Stored items:
*-*-*

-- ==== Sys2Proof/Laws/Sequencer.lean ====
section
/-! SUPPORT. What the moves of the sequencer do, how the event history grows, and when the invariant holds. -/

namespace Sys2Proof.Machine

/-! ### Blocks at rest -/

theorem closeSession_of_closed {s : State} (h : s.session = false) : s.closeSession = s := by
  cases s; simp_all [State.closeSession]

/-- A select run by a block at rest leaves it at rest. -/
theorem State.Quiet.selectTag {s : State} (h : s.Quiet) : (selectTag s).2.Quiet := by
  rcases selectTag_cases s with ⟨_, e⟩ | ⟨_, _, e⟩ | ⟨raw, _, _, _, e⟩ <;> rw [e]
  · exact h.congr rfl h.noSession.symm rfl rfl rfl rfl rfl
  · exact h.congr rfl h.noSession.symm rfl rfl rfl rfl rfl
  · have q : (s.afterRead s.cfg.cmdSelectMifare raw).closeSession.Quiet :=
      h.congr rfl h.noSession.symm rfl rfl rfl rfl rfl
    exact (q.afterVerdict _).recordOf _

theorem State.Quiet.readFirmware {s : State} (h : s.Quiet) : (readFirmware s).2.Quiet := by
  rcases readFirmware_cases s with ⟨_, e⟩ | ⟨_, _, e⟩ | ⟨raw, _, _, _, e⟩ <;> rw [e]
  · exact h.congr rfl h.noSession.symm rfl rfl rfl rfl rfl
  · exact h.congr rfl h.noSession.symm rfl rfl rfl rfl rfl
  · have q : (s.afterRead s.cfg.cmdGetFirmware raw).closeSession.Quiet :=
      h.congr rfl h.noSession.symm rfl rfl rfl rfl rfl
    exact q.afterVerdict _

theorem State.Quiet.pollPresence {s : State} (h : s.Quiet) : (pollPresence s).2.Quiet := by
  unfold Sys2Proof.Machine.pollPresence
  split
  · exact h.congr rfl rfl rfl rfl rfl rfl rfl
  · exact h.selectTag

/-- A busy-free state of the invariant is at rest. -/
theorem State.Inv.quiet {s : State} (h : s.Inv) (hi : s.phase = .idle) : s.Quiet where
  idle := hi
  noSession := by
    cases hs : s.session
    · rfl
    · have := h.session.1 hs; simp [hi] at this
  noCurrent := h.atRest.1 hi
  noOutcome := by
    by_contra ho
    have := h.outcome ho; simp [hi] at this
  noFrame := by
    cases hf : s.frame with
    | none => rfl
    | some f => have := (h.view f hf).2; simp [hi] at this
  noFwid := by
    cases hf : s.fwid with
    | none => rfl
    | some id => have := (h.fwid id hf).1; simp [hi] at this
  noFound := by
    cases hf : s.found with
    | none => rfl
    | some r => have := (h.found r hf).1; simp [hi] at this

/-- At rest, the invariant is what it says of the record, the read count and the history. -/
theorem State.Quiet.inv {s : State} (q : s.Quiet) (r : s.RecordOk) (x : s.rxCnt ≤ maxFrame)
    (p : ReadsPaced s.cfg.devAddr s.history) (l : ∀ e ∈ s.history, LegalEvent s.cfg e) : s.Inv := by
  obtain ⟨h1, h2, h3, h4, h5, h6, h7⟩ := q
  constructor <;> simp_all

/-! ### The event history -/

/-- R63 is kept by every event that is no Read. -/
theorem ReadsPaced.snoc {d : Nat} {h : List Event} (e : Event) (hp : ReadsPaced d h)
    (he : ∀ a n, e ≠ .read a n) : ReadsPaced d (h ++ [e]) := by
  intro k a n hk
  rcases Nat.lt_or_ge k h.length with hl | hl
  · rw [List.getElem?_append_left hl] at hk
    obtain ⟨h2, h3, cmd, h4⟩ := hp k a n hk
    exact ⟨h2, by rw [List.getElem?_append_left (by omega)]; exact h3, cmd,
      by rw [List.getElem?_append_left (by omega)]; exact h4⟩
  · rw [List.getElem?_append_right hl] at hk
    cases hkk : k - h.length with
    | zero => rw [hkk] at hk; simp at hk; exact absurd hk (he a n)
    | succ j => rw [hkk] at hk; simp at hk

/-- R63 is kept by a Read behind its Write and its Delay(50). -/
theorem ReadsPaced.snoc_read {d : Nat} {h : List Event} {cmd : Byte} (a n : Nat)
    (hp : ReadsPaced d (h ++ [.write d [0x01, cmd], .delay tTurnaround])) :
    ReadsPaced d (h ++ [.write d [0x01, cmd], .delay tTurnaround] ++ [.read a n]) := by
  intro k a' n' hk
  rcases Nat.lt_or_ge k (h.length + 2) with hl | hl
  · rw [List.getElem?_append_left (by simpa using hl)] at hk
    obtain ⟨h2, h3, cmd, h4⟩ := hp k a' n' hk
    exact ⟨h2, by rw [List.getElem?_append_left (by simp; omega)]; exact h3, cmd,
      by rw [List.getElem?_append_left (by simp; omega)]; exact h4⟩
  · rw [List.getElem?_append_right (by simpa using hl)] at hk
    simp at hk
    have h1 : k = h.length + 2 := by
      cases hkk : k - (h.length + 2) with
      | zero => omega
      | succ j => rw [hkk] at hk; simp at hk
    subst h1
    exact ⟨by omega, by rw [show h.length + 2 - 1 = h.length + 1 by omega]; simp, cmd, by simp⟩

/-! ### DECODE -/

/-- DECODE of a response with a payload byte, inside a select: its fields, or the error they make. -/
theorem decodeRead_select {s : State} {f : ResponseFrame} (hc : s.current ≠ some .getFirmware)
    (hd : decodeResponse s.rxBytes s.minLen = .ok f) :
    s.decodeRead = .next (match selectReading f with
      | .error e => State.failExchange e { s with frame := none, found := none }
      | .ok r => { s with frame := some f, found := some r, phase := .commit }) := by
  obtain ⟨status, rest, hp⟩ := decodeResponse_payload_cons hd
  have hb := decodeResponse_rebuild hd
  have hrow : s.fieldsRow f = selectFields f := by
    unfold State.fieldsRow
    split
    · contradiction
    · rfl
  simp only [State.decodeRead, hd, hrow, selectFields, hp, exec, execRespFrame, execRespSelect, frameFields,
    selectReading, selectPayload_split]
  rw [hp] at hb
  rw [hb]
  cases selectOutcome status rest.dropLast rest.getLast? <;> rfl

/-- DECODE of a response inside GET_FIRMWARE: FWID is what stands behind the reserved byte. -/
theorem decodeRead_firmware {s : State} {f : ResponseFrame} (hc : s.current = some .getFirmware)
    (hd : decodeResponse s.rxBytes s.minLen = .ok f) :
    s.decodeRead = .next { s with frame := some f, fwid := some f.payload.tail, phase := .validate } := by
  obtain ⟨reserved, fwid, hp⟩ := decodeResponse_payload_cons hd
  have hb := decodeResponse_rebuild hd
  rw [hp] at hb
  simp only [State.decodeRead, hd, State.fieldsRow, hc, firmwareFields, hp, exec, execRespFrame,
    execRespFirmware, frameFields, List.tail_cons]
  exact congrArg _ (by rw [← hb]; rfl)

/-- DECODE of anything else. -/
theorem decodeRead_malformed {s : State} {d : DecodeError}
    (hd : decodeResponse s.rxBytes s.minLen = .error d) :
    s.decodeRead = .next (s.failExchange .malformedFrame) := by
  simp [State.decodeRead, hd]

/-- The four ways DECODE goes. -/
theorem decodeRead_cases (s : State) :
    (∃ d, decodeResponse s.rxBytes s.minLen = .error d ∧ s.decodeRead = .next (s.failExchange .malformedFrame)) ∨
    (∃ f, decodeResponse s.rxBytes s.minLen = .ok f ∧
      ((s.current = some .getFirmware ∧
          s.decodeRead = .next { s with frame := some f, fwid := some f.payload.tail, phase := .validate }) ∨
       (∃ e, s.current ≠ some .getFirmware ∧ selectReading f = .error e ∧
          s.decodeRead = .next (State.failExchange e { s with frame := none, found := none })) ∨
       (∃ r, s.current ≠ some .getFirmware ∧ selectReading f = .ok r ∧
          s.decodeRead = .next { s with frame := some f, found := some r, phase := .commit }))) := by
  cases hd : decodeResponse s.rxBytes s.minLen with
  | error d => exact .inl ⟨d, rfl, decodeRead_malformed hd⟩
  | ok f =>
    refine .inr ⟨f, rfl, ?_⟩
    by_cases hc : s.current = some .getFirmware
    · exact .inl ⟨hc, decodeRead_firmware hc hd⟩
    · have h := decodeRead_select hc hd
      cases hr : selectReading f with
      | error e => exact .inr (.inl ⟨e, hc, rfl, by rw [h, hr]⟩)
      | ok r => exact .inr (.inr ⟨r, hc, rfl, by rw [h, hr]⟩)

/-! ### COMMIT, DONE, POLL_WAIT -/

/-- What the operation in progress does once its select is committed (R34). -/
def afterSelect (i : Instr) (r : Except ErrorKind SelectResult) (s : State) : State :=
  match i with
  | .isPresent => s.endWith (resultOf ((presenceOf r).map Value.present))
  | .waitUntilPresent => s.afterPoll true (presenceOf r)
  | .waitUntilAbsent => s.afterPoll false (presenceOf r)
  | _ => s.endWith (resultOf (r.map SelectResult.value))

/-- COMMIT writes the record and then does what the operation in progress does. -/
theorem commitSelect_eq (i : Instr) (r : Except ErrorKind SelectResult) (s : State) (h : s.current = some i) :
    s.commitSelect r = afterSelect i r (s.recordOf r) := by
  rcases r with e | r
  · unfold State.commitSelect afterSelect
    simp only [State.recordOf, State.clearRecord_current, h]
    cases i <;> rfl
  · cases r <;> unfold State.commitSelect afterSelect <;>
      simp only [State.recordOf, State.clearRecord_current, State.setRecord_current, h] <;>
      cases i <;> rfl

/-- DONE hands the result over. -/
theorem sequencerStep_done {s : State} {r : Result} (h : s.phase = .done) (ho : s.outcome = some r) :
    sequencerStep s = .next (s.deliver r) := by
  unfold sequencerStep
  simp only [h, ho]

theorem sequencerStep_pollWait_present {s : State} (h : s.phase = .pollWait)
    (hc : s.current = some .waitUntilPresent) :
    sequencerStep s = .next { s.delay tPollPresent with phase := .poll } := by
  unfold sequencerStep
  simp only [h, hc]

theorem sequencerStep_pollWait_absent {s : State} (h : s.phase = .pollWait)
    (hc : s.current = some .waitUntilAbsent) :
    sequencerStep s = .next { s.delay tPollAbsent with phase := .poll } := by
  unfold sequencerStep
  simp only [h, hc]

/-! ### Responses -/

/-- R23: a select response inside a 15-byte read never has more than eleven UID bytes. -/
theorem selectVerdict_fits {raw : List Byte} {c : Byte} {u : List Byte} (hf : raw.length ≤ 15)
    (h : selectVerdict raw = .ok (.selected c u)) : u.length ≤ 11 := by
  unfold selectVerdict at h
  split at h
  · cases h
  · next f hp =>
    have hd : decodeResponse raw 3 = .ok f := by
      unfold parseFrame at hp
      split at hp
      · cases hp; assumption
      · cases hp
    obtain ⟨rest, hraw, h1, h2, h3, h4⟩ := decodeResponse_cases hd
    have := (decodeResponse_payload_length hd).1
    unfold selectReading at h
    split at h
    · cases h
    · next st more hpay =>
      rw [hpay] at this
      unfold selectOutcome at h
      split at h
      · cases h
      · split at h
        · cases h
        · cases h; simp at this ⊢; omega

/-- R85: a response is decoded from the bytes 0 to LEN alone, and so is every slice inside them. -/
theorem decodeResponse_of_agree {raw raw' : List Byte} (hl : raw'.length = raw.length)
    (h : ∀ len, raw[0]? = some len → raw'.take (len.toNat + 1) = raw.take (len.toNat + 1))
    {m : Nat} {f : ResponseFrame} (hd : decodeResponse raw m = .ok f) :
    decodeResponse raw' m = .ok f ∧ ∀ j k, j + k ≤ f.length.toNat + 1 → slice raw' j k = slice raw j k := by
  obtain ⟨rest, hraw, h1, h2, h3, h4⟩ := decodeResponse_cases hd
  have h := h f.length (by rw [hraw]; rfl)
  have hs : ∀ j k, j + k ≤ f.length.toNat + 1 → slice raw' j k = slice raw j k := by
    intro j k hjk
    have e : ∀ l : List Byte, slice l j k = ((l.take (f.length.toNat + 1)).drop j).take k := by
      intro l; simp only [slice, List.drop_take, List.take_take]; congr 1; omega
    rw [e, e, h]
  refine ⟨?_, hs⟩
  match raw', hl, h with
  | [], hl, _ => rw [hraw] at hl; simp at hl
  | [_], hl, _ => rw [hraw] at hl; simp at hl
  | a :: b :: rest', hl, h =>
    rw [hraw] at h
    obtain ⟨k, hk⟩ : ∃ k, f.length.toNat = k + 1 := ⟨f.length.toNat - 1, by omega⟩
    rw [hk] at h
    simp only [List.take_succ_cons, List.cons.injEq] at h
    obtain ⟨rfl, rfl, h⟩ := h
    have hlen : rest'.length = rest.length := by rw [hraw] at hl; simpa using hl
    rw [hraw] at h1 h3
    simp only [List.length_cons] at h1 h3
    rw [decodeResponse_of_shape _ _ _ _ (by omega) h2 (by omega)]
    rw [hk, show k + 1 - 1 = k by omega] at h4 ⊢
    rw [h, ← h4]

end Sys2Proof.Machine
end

*-*-*

Exercise: If a line in the records contains the word "rcases", copy it.

Output below:
  rcases selectTag_cases s with ⟨_, e⟩ | ⟨_, _, e⟩ | ⟨raw, _, _, _, e⟩ <;> rw [e]
  rcases readFirmware_cases s with ⟨_, e⟩ | ⟨_, _, e⟩ | ⟨raw, _, _, _, e⟩ <;> rw [e]
  rcases Nat.lt_or_ge k h.length with hl | hl
  rcases Nat.lt_or_ge k (h.length + 2) with hl | hl
  rcases r with e | r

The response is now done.